Anchorage liberal Mark Begich was a key vote for Obamacare. Obama lied about the impact on Americans, and Begich supported this Big Government takeover.

It's time to vote Begich out of office as he's the worst representative of Alaska's interests in the history of politics. Begich got elected based on lies about Ted Stevens.

Norseman 11/13/13 - 06:52 pm
" ....Begich got elected

" ....Begich got elected based on lies about Ted Stevens...."

Apparently KK88 thinks he can make up his own facts. Refresh your memory.......

(Soundbite of tape-recorded conversation)

Senator TED STEVENS (Republican, Alaska): You got to get a mental attitude that these guys can't really hurt us, you know. They're not going to shoot us, it's not Iraq. Well, what the hell? Worst can be that - worst that can happen to us is we run up a bunch of legal fees and might lose, and we might have to pay a fine, might have serve a little time in jail. I hope to Christ it never gets to that.

SCHMIDT: And Stevens even suggests he knows the Feds may be listening.

(Soundbite of tape-recorded conversation)

Senator STEVENS: I think they're probably listening to this conversation right now, for Christ's sake.

SCHMIDT: One conversation can be read as either just two men commiserating or a pact.

(Soundbite of tape-recorded conversation)

Senator STEVENS: I told my guys, no matter what comes up, we're not abandoning you. I think you've done what you thought was right and I think was right. And so, let's stick this thing out together, OK?

Mr. BILL ALLEN (CEO, VECO): You bet, Ted.

SCHMIDT: Stevens repeatedly says neither he nor Allen has done anything wrong, that a criminal charge has an intent requirement.

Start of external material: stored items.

section
variable {s : State} {b : Batch} {c g l : Nat} {k : Core} {z : Gang} (hc : b.c = c) (hg : b.g = g)
include hc hg

theorem countBatch_setGang : countBatch (s.setCore c (k.setGang g z)) b =
    gangSettle (s.setCore c (k.setGang g (countedGang k.halt.isSome b z))) c g := by
  subst hc hg
  rw [countBatch_eq, modGang, State.modCore_setCore, State.core_setCore, Core.gangAt_setGang, Core.setGang_setGang]
  rfl

/-- A counted batch whose gang has a live fibre that has not arrived: no role and no barrier comes due. -/
theorem countBatch_unsettled (hn : b.lanes.Nodup) (hl : l ∈ liveLanes z) (ha : arrivedAt (z.fibre l) = .no) :
    countBatch (s.setCore c (k.setGang g z)) b =
      s.setCore c (k.setGang g (countedGang k.halt.isSome b z)) := by
  obtain ⟨hlt, hst⟩ := mem_liveLanes.mp hl
  rw [countBatch_setGang hc hg]
  refine gangSettle_of_running hlt ?_ ?_
  · rw [State.core_setCore, Core.gangAt_setGang]
    obtain ⟨n, hf⟩ := countedGang_fibre_stamp (halted := k.halt.isSome) (x := z) hn l
    rw [hf]
    exact hst
  · rw [State.core_setCore, Core.gangAt_setGang, arrivedAt_countedGang hn]
    exact ha

end

/-! ## A core changed, and nothing else -/

/-- The devices s and t are the same but for core c. -/
def Elsewhere (s t : State) (c : Nat) : Prop := ∀ k, t.setCore c k = s.setCore c k

namespace Elsewhere
variable {s t u : State} {c : Nat}

theorem refl (s : State) (c : Nat) : Elsewhere s s c := fun _ => rfl

theorem trans (h : Elsewhere s t c) (h' : Elsewhere t u c) : Elsewhere s u c := fun k => (h' k).trans (h k)

theorem modCore (s : State) (c : Nat) (f : Core → Core) : Elsewhere s (s.modCore c f) c := fun k =>
  State.setCore_modCore s c k f

theorem mem (h : Elsewhere s t c) : t.mem = s.mem :=
  (congrArg State.mem (h (s.core c)) : (t.setCore c (s.core c)).mem = (s.setCore c (s.core c)).mem)

theorem sameMem (h : Elsewhere s t c) : SameMem s t := fun a => by rw [h.mem]

theorem core_other (h : Elsewhere s t c) {o : Nat} (ho : o ≠ c) : t.core o = s.core o := by
  rw [← State.core_setCore_other t (s.core c) ho, h, State.core_setCore_other s (s.core c) ho]

theorem modGang (h : Elsewhere s t c) (g : Nat) (f : Gang → Gang) :
    modGang t c g f = s.setCore c ((t.core c).setGang g (f ((t.core c).gangAt g))) := h _

theorem foldl {α : Type} {f : State → α → State} (hf : ∀ s a, Elsewhere s (f s a) c) (l : List α) (s : State) :
    Elsewhere s (l.foldl f s) c := by
  induction l generalizing s with
  | nil => exact refl s c
  | cons a l ih => exact (hf s a).trans (ih _)

end Elsewhere

theorem elsewhere_keepVa (s : State) (c va : Nat) (a : Acc) : Elsewhere s (keepVa s c va a) c := by
  unfold keepVa
  split
  · exact .modCore s c _
  · exact .refl s c

/-- An access that keeps its translation changes nothing else of its core (R216). -/
theorem core_keepVa (s : State) (c va : Nat) (a : Acc) :
    (keepVa s c va a).core c = { s.core c with trans := ((keepVa s c va a).core c).trans } := by
  unfold keepVa
  split
  · rw [keepTrans, State.core_modCore]
    unfold Core.keepTrans
    split <;> rfl
  · rfl

end Sys2Proof.Machine
end

section
/-! TISSUE issues a nested command (R144, R203). -/
namespace Sys2Proof.Machine

/-- The agent of a nested command: its lane, at the command's place (R203). -/
def nestEnv (s : State) (c g : Nat) (lanes : List Nat) (l : Nat) : Env :=
  { c := c, who := .fibre g l, pre := s, base := (((s.core c).gangAt g).cmd.map (·.baddr)).getD 0, next := 0,
    lanes := lanes }

/-- The wait of a batch at its TISSUE, for its lowest active lane (R203). -/
def tissueWait (s : State) (c g pc : Nat) (p : Pred) (k96 : Bool) (a b : GReg) (l : Nat) : NestWait :=
  let x := (s.core c).gangAt g
  { lane := l, lanes := (batchOf s c g pc (.tissue p k96 a b)).lanes, lo := x.pair l a.toNat,
    hi := if k96 then x.reg l b.toNat else 0, word := (encWords (.tissue p k96 a b)).1, forGang := false }

/-! ## What the word of a nested command is -/

/-- R203: a word that TISSUE may issue, and the slot that it is. -/
structure Nestable (k : Core) (k96 : Bool) (w : NestWait) (y : SlotSem) : Prop where
  slot : slotOf k (opcClass (opcOf w.lo)) w.lo w.hi = some y
  notC : opcClass (opcOf w.lo) ≠ .c
  spe : (guardOf w.lo).spe = false
  qsel : (guardOf w.lo).qsel = 0
  wide : k96 = true → opcClass (opcOf w.lo) = .k
  legal : y.legal k = true
  good : nestBad y.i = false

/-- R152, R157: the scalars of a nested command are pairs of its lane below the bound, and none is pending. -/
def NestRegs (x : Gang) (l : Nat) (y : SlotSem) : Prop :=
  ∀ r ∈ nestScalars y.i, 2 * r.toNat + 1 < x.bound ∧ regKey l (2 * r.toNat) ∉ x.pend ∧
    regKey l (2 * r.toNat + 1) ∉ x.pend

/-- The operands of a command for a gang slot (R142). -/
def NestWait.descs (w : NestWait) : List Desc := [fld w.lo 16 16, fld w.lo 32 16, fld w.lo 48 16]

/-- R143: the rings of a command for a gang slot are ready, and no mark of another command stands on them. -/
def NestRings (k : Core) (w : NestWait) : Prop :=
  let pr := k.prickAt (opcOf w.lo)
  descsReady k pr w.descs = true ∧ marksFree k (inRings pr w.descs) (outRings pr w.descs) = true

section
variable {s : State} {b : Batch} {w : NestWait} {y : SlotSem} {k96 : Bool}
  (hy : Nestable (s.core b.c) k96 w y)
include hy

/-- A slot whose opcode has no binding. -/
theorem nestIssue_unbound (hkind : ((s.core b.c).prickAt (opcOf w.lo)).kind = 0) :
    nestIssue b w s = nestTrap b w s .unbound := by
  simp only [nestIssue, hy.slot, hy.legal, hy.good, hkind, Bool.not_true, Bool.or_self, Bool.false_eq_true, if_false,
    if_true]

/-- A command whose opcode is bound and whose registers are ready goes to a gang slot, or to its engine. -/
theorem nestIssue_bound (hregs : NestRegs (b.gang s) w.lane y)
    (hkind : ((s.core b.c).prickAt (opcOf w.lo)).kind ≠ 0) :
    let e := nestEnv s b.c b.g b.lanes w.lane
    nestIssue b w s =
      if runsOnGang (s.core b.c) (opcClass (opcOf w.lo)) (opcOf w.lo) then nestDispatch b w e y (opcOf w.lo) s
      else if !y.ready e s then .go (nestWait b { w with forGang := false } (y.poll e s true))
      else match y.check e s with
        | some st => nestStop b w st
        | none => .go (awaitChild b (y.post e (charge b.c (y.weight e) (y.eff e s)))) := by
  have hbound : (nestScalars y.i).any (fun r => decide ((b.gang s).bound ≤ 2 * r.toNat + 1)) = false :=
    List.any_eq_false.mpr fun r hr => by simpa using (hregs r hr).1
  have hpend : (nestScalars y.i).any (fun r => (b.gang s).pend.contains (regKey w.lane (2 * r.toNat)) ||
      (b.gang s).pend.contains (regKey w.lane (2 * r.toNat + 1))) = false :=
    List.any_eq_false.mpr fun r hr => by simpa using (hregs r hr).2
  simp only [nestIssue, hy.slot, hy.legal, hy.good, hkind, hbound, hpend, Bool.not_true, Bool.or_self,
    Bool.false_eq_true, if_false]
  rfl

variable (hregs : NestRegs (b.gang s) w.lane y)
include hregs

section
variable (hkind : ((s.core b.c).prickAt (opcOf w.lo)).kind = 1) (hs : opcClass (opcOf w.lo) ≠ .s)
include hkind hs

/-- A command of the lane's engines comes to its own effect, or waits for what it needs. -/
theorem nestIssue_engine :
    let e := nestEnv s b.c b.g b.lanes w.lane
    nestIssue b w s =
      if !y.ready e s then .go (nestWait b { w with forGang := false } (y.poll e s true))
      else match y.check e s with
        | some st => nestStop b w st
        | none => .go (awaitChild b (y.post e (charge b.c (y.weight e) (y.eff e s)))) := by
  have hengine : runsOnGang (s.core b.c) (opcClass (opcOf w.lo)) (opcOf w.lo) = false := by
    rw [runsOnGang, hkind, beq_eq_false_iff_ne.mpr hs]
    rfl
  exact (nestIssue_bound hy hregs (by rw [hkind]; decide)).trans (if_neg (by rw [hengine]; exact Bool.false_ne_true))

theorem nestIssue_engine_goes (hready : y.ready (nestEnv s b.c b.g b.lanes w.lane) s = true)
    (hcheck : y.check (nestEnv s b.c b.g b.lanes w.lane) s = none) :
    nestIssue b w s = .go (awaitChild b (y.post (nestEnv s b.c b.g b.lanes w.lane)
      (charge b.c (y.weight (nestEnv s b.c b.g b.lanes w.lane)) (y.eff (nestEnv s b.c b.g b.lanes w.lane) s)))) := by
  rw [nestIssue_engine hy hregs hkind hs, hready, hcheck]
  rfl

theorem nestIssue_engine_waits (hready : y.ready (nestEnv s b.c b.g b.lanes w.lane) s = false) :
    nestIssue b w s = .go (nestWait b { w with forGang := false }
      (y.poll (nestEnv s b.c b.g b.lanes w.lane) s true)) := by
  rw [nestIssue_engine hy hregs hkind hs, hready]
  rfl

end

section
variable (hkind : ((s.core b.c).prickAt (opcOf w.lo)).kind = 2 ∨
  ((s.core b.c).prickAt (opcOf w.lo)).kind = 1 ∧ opcClass (opcOf w.lo) = .s)
include hkind

/-- A command of a routine or of library code is for a gang slot. -/
theorem nestIssue_gang :
    nestIssue b w s = nestDispatch b w (nestEnv s b.c b.g b.lanes w.lane) y (opcOf w.lo) s := by
  have hbound : ((s.core b.c).prickAt (opcOf w.lo)).kind ≠ 0 := by
    rcases hkind with h2 | ⟨h1, -⟩
    · rw [h2]; decide
    · rw [h1]; decide
  refine (nestIssue_bound hy hregs hbound).trans (if_pos ?_)
  rw [runsOnGang, Bool.or_eq_true, Bool.and_eq_true, beq_iff_eq, beq_iff_eq, beq_iff_eq]
  exact hkind.imp_right And.symm

theorem nestIssue_gang_deep (hdepth : ((s.core b.c).gangAt b.g).depth = 2) :
    nestIssue b w s = nestTrap b w s .nest := by
  rw [nestIssue_gang hy hregs hkind]
  exact if_pos (beq_iff_eq.mpr hdepth)

variable (hdepth : ((s.core b.c).gangAt b.g).depth ≠ 2)
include hdepth

theorem nestIssue_gang_waits (hrings : ¬ NestRings (s.core b.c) w) :
    nestIssue b w s = .go (nestWait b { w with forGang := false } s) := by
  rw [nestIssue_gang hy hregs hkind]
  refine (if_neg fun hd => hdepth (beq_iff_eq.mp hd)).trans (if_pos ?_)
  rw [Bool.not_eq_true', ← Bool.not_eq_true, Bool.and_eq_true]
  exact hrings

theorem nestIssue_gang_starts {n : Nat} (hrings : NestRings (s.core b.c) w)
    (hcheck : y.check (nestEnv s b.c b.g b.lanes w.lane) s = none) (hn : freeGang (s.core b.c) = some n) :
    let e := nestEnv s b.c b.g b.lanes w.lane
    let pr := (s.core b.c).prickAt (opcOf w.lo)
    nestIssue b w s = .go (awaitChild b (charge b.c (y.weight e) (startGang s b.c n 2
      (mkSCmd (s.core b.c) n (opcOf w.lo) w.lo w.hi (rdScal e (fld w.lo 11 5)) e.base pr
        w.descs (if pr.kind = 1 then some y.i else none)
        (some (b.g, b.lanes)) none)))) := by
  rw [nestIssue_gang hy hregs hkind]
  refine (if_neg fun hd => hdepth (beq_iff_eq.mp hd)).trans ((if_neg ?_).trans ?_)
  · rw [Bool.not_eq_true', ← Bool.not_eq_true, Bool.and_eq_true, not_not]
    exact hrings
  · rw [hcheck, hn]
    rfl

end
end

/-! ## TISSUE -/

section
variable {s : State} {c g pc : Nat} {p : Pred} {k96 : Bool} {a b : GReg} {l : Nat} {ls : List Nat}
  (h : GangIssues s c g pc) (hr : RegsReady s c g pc (.tissue p k96 a b))
  (hact : (batchOf s c g pc (.tissue p k96 a b)).act = l :: ls)
include h hr hact

/-- A C-slot word is no command of a lane. -/
theorem exec_tissue_c (hc : opcClass (opcOf (tissueWait s c g pc p k96 a b l).lo) = .c) :
    exec (.tissue p k96 a b) s = .next (laneTrapped s c g pc (.tissue p k96 a b) l .illegal) := by
  refine exec_traps h hr.clear (rfl : _ = execTissue p k96 a b s) ?_
  dsimp only
  unfold tissueRun
  rw [hact]
  exact if_pos (by rw [Bool.or_eq_true, Bool.or_eq_true, Bool.or_eq_true]; exact .inl (.inl (.inl (beq_iff_eq.mpr hc))))

variable {y : SlotSem} (hy : Nestable (s.core c) k96 (tissueWait s c g pc p k96 a b l) y)
include hy

omit h hr in
theorem tissueRun_nests :
    tissueRun (batchOf s c g pc (.tissue p k96 a b)) (.tissue p k96 a b) k96 a b s =
      nestIssue (batchOf s c g pc (.tissue p k96 a b)) (tissueWait s c g pc p k96 a b l) s := by
  unfold tissueRun
  rw [hact]
  refine if_neg ?_
  rw [Bool.or_eq_true, Bool.or_eq_true, Bool.or_eq_true, beq_iff_eq, bne_iff_ne, Bool.and_eq_true, bne_iff_ne]
  rintro (((hc | hspe) | hqsel) | ⟨hk, hwide⟩)
  · exact hy.notC hc
  · exact Bool.false_ne_true (hy.spe.symm.trans hspe)
  · exact hqsel hy.qsel
  · exact hwide (hy.wide hk)

theorem exec_tissue_goes {s1 : State} (hn : nestIssue (batchOf s c g pc (.tissue p k96 a b))
      (tissueWait s c g pc p k96 a b l) s = .go s1) :
    exec (.tissue p k96 a b) s = .next (countBatch s1 (batchOf s c g pc (.tissue p k96 a b))) :=
  exec_goes h hr.clear (rfl : _ = execTissue p k96 a b s) ((tissueRun_nests hact hy).trans hn)

theorem exec_tissue_traps {cause : Cause} (hn : nestIssue (batchOf s c g pc (.tissue p k96 a b))
      (tissueWait s c g pc p k96 a b l) s =
        nestTrap (batchOf s c g pc (.tissue p k96 a b)) (tissueWait s c g pc p k96 a b l) s cause) :
    exec (.tissue p k96 a b) s = .next (laneTrapped s c g pc (.tissue p k96 a b) l cause) :=
  exec_traps h hr.clear (rfl : _ = execTissue p k96 a b s) ((tissueRun_nests hact hy).trans hn)

end

/-- Settles O40: a word that TISSUE may issue comes to what its engine or its gang slot makes of it, and the others
trap. -/
theorem tissueIssues : Obligations.TissueIssues := by
  intro s c g pc p k96 a b l ls i k x bt w hi opc cls e nw fits regs pr ds rings h hr hact
  have hfits : ∀ y, fits y → Nestable k k96 nw y := fun y ⟨hslot, hc, hspe, hqsel, hwide, hlegal, hgood⟩ =>
    ⟨hslot, hc, hspe, hqsel, hwide, hlegal, hgood⟩
  refine ⟨fun y hf hregs hkind hs => ?engine, fun y hf hregs hkind => ?gang, exec_tissue_c h hr hact,
    fun y hf hkind => exec_tissue_traps h hr hact (hfits y hf) (nestIssue_unbound (hfits y hf) hkind)⟩
  case engine =>
    exact ⟨fun hready hcheck => exec_tissue_goes h hr hact (hfits y hf)
        (nestIssue_engine_goes (hfits y hf) hregs hkind hs hready hcheck),
      fun hready => exec_tissue_goes h hr hact (hfits y hf)
        (nestIssue_engine_waits (hfits y hf) hregs hkind hs hready)⟩
  case gang =>
    exact ⟨fun hdepth => exec_tissue_traps h hr hact (hfits y hf)
        (nestIssue_gang_deep (hfits y hf) hregs hkind hdepth),
      fun hdepth => ⟨fun hrings => exec_tissue_goes h hr hact (hfits y hf)
          (nestIssue_gang_waits (hfits y hf) hregs hkind hdepth hrings),
        fun n hrings hcheck hn => exec_tissue_goes h hr hact (hfits y hf)
          (nestIssue_gang_starts (b := bt) (w := nw) (hfits y hf) hregs hkind hdepth hrings hcheck hn)⟩⟩

end Sys2Proof.Machine
end

section
/-! Lane loads, atomics and LWAIT start (R186, R192 to R195, R204). -/
namespace Sys2Proof.Machine

/-! ## What a start changes of its core (R160, R216, R251) -/

/-- The translations of an atomic stay with its core. -/
def holdTrans (c : Nat) (m : LAcc) (es : List (Nat × Space × Nat)) (s : State) : State :=
  if m.acc = .atomic then es.foldl (fun s e => if e.2.1 = .gm then keepVa s c e.2.2 .atomic else s) s else s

(Soundbite of tape-recorded conversation)

Senator STEVENS: It may be that what we've done leaves an impression we've done something wrong, but you have to make up your mind you're doing something wrong, you have to have an intention to do something wrong to really be guilty of a crime. So, you know, it's a long way before we're going to be in front of a jury.

SCHMIDT: And Stevens warns Allen that the two men should lay low. They should do nothing that would look like they are interfering with the investigation.

(Soundbite of tape-recorded conversation)

Senator STEVENS: Let's not try to share information that they don't have.


Senator STEVENS: That would be obstruction of justice.

SCHMIDT: And finally, Stevens tells Allen to cheer up.

(Soundbite of tape-recorded conversation)

Senator STEVENS: You got to have some faith in the system and faith in the juries and faith in what's going to go on in order to succeed in this deal.


Senator STEVEN: Try it, buddy.

Mr. ALLEN: I will.

Senator STEVENS: OK.

Mr. ALLEN: Hey, Ted?

Senator STEVENS: Yeah?

Mr. ALLEN: I love you, you know.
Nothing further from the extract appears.